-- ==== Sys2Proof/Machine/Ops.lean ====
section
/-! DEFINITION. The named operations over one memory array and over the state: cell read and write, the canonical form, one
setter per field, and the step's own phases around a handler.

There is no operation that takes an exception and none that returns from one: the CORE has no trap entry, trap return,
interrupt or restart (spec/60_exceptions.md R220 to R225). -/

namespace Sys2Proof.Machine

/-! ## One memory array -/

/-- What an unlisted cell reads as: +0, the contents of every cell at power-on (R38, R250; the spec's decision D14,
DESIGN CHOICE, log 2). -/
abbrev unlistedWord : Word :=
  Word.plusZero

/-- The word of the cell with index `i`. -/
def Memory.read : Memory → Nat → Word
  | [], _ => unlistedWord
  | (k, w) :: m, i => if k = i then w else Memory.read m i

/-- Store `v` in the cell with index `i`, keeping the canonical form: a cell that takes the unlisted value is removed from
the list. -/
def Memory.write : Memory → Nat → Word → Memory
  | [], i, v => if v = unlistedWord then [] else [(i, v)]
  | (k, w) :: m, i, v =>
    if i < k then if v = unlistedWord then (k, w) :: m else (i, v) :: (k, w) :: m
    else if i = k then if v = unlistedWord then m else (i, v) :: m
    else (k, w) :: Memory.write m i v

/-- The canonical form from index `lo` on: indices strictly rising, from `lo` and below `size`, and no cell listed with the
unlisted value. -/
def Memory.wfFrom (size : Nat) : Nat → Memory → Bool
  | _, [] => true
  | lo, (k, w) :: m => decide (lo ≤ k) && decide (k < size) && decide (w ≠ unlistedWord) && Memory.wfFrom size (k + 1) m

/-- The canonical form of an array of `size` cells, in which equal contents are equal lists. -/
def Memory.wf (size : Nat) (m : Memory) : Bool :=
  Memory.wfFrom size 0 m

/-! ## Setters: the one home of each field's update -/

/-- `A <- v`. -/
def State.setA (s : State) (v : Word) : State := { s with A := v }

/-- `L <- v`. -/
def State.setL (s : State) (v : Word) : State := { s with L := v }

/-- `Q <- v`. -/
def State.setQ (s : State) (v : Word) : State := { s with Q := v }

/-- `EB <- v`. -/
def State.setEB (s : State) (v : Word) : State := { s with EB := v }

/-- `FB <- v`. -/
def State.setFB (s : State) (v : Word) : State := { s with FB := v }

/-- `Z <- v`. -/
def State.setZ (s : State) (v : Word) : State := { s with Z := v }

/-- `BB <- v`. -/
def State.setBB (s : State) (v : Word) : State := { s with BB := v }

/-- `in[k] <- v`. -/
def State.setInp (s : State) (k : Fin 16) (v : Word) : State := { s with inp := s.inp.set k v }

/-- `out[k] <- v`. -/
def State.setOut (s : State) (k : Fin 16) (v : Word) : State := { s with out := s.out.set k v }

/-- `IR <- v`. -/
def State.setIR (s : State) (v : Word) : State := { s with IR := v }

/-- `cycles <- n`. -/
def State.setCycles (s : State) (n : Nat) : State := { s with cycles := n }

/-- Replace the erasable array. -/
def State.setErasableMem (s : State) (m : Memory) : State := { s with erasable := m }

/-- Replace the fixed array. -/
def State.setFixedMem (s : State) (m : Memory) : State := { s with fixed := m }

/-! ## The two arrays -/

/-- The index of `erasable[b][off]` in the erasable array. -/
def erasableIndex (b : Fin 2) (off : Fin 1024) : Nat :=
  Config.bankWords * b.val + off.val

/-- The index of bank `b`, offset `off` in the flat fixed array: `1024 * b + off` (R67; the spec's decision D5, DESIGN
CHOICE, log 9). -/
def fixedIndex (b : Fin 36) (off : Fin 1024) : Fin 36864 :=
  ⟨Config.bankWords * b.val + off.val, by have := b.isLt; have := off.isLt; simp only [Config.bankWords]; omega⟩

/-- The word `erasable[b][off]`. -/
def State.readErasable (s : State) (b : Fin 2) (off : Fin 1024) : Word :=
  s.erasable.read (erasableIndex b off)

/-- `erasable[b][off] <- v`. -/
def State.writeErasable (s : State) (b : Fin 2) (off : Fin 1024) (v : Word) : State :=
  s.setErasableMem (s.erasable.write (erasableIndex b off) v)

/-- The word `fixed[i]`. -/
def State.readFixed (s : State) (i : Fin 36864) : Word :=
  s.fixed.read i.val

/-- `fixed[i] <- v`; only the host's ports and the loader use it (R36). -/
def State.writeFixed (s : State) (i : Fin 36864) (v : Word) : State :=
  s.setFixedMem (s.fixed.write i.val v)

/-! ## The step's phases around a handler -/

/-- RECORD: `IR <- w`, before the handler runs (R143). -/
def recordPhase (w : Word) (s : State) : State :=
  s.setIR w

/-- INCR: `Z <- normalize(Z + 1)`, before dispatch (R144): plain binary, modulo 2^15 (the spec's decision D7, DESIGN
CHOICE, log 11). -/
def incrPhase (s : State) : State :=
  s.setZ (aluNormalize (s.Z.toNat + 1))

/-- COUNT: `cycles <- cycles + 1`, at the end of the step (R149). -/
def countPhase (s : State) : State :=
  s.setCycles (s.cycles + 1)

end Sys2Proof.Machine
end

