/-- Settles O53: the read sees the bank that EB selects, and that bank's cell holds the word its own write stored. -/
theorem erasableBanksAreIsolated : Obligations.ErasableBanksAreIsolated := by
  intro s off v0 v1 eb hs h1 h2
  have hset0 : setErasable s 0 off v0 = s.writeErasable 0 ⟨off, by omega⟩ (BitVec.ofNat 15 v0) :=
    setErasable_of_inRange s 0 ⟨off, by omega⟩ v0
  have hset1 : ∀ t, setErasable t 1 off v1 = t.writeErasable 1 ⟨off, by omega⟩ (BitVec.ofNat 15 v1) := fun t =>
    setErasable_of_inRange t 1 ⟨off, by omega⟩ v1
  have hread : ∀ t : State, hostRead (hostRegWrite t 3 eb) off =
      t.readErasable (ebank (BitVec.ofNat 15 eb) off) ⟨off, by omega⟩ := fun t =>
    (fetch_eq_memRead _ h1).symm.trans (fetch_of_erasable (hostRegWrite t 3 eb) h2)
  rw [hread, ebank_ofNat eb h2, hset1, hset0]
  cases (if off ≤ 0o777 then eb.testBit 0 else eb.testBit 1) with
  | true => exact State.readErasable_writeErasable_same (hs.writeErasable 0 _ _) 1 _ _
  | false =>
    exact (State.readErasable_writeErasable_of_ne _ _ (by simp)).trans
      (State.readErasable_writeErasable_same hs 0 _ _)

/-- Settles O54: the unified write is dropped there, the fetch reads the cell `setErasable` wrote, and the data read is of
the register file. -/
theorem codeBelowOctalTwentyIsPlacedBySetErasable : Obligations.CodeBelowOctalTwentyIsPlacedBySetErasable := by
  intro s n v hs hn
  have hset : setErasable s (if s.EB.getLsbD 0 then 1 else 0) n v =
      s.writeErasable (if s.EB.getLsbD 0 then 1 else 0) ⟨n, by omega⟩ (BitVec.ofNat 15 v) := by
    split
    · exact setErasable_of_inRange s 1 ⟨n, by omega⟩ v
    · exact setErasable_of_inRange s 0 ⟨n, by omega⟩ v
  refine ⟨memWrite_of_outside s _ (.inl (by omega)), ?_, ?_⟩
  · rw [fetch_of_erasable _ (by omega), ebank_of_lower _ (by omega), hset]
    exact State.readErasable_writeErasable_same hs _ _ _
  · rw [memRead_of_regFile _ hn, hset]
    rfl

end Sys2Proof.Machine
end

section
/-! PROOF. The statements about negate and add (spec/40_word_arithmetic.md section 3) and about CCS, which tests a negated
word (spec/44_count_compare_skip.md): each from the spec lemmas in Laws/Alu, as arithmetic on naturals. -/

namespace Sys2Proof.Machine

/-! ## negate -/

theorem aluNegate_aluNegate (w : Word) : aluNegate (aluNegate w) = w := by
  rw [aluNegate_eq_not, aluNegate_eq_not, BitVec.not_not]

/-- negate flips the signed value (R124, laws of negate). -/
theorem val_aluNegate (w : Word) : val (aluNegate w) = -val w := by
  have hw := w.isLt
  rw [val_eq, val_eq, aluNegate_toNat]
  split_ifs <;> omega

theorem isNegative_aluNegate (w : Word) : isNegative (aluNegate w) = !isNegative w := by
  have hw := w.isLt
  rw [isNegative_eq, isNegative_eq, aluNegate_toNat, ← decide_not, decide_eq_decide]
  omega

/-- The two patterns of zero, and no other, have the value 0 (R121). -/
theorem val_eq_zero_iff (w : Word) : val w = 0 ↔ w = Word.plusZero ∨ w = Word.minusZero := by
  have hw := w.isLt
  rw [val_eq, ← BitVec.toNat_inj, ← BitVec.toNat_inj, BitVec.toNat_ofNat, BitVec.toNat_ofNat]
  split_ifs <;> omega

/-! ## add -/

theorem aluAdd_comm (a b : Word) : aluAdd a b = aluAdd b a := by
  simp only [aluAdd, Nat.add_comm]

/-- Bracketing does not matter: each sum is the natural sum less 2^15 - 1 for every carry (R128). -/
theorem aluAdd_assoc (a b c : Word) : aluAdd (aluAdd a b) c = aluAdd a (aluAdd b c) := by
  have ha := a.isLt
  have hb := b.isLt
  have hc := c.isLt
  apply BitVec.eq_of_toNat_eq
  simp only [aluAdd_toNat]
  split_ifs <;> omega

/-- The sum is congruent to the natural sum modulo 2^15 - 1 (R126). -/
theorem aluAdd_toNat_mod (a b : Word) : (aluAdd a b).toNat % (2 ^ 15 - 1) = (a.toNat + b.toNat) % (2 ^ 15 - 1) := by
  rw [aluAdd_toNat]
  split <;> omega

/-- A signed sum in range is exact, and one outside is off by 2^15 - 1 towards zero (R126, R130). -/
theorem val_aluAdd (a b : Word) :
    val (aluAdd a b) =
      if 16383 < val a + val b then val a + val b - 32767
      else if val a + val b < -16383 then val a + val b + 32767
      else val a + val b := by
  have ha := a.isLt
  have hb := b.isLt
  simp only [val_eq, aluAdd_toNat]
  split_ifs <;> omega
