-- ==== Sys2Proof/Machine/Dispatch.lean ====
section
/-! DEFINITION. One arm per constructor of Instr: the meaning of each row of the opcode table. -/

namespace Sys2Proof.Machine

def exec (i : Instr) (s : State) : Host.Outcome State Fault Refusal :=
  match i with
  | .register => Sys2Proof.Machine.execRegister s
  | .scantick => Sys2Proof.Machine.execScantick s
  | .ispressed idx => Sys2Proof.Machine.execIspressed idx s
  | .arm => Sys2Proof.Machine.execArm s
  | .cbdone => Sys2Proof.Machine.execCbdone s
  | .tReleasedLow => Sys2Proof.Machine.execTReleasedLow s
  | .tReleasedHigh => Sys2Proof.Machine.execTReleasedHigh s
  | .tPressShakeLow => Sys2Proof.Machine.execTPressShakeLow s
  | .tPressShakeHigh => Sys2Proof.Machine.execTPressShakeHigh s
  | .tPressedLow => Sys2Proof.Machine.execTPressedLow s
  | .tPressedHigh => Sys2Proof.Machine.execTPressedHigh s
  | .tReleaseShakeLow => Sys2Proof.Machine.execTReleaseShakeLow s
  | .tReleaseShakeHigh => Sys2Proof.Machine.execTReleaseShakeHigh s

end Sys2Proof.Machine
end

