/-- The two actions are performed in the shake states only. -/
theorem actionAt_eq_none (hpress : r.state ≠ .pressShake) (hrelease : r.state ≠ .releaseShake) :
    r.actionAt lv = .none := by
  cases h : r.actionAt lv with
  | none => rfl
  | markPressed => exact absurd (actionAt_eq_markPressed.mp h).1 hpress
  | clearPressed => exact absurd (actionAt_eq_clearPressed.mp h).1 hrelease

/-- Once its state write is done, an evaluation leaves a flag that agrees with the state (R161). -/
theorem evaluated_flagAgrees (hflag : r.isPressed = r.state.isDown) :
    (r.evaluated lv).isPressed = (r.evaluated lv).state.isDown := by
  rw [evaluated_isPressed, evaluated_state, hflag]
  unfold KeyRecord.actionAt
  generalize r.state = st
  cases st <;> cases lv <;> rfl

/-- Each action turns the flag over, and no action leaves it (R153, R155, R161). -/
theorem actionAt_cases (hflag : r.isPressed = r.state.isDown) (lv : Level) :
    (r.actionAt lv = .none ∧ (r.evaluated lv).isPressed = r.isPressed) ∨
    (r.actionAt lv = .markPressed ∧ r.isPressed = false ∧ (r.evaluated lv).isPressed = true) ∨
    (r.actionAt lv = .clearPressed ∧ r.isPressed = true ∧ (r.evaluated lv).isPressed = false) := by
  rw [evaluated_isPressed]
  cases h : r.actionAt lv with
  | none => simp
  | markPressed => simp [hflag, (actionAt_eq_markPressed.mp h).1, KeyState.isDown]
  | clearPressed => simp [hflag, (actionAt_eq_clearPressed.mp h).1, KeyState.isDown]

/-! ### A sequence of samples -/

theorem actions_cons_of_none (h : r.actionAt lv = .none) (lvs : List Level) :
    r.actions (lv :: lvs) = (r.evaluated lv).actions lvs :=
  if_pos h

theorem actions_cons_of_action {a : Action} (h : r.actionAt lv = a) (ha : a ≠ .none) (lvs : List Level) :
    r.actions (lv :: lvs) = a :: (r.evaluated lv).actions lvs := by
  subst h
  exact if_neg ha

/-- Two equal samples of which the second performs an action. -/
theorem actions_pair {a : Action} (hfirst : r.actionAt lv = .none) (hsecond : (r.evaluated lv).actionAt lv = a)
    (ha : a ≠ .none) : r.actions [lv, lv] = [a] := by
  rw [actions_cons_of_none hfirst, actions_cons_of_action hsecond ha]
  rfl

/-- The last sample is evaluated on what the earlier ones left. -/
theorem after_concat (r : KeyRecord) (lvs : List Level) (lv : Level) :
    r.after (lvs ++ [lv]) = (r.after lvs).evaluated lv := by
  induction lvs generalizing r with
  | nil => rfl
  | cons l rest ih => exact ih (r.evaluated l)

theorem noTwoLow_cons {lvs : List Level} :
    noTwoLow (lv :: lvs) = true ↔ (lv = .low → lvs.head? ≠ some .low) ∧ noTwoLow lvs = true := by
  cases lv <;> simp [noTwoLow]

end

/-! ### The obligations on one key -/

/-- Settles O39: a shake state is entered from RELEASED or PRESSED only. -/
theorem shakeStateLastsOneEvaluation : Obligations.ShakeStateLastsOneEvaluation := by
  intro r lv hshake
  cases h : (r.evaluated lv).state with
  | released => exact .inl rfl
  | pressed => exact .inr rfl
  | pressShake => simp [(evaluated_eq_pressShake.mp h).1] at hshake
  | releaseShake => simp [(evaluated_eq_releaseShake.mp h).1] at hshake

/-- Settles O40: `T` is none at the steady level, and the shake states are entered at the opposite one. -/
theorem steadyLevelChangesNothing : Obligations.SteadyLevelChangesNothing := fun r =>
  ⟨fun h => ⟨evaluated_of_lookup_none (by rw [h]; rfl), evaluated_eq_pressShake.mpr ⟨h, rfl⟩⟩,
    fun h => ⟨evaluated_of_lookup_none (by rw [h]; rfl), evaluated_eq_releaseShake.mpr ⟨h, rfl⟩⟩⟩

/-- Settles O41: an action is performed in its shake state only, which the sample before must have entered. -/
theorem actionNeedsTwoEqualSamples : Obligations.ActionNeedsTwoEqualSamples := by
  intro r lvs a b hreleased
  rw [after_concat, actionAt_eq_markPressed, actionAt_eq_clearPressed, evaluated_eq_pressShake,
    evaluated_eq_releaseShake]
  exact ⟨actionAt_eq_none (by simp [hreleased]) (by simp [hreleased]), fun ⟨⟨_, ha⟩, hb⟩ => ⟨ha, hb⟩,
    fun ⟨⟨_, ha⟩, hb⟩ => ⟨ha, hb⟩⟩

________________________________________

Every line with the word "CHOICE" in it should be copied from the listing above.

DESIGN CHOICE, log 2). -/
CHOICE, log 9). -/
CHOICE, log 11). -/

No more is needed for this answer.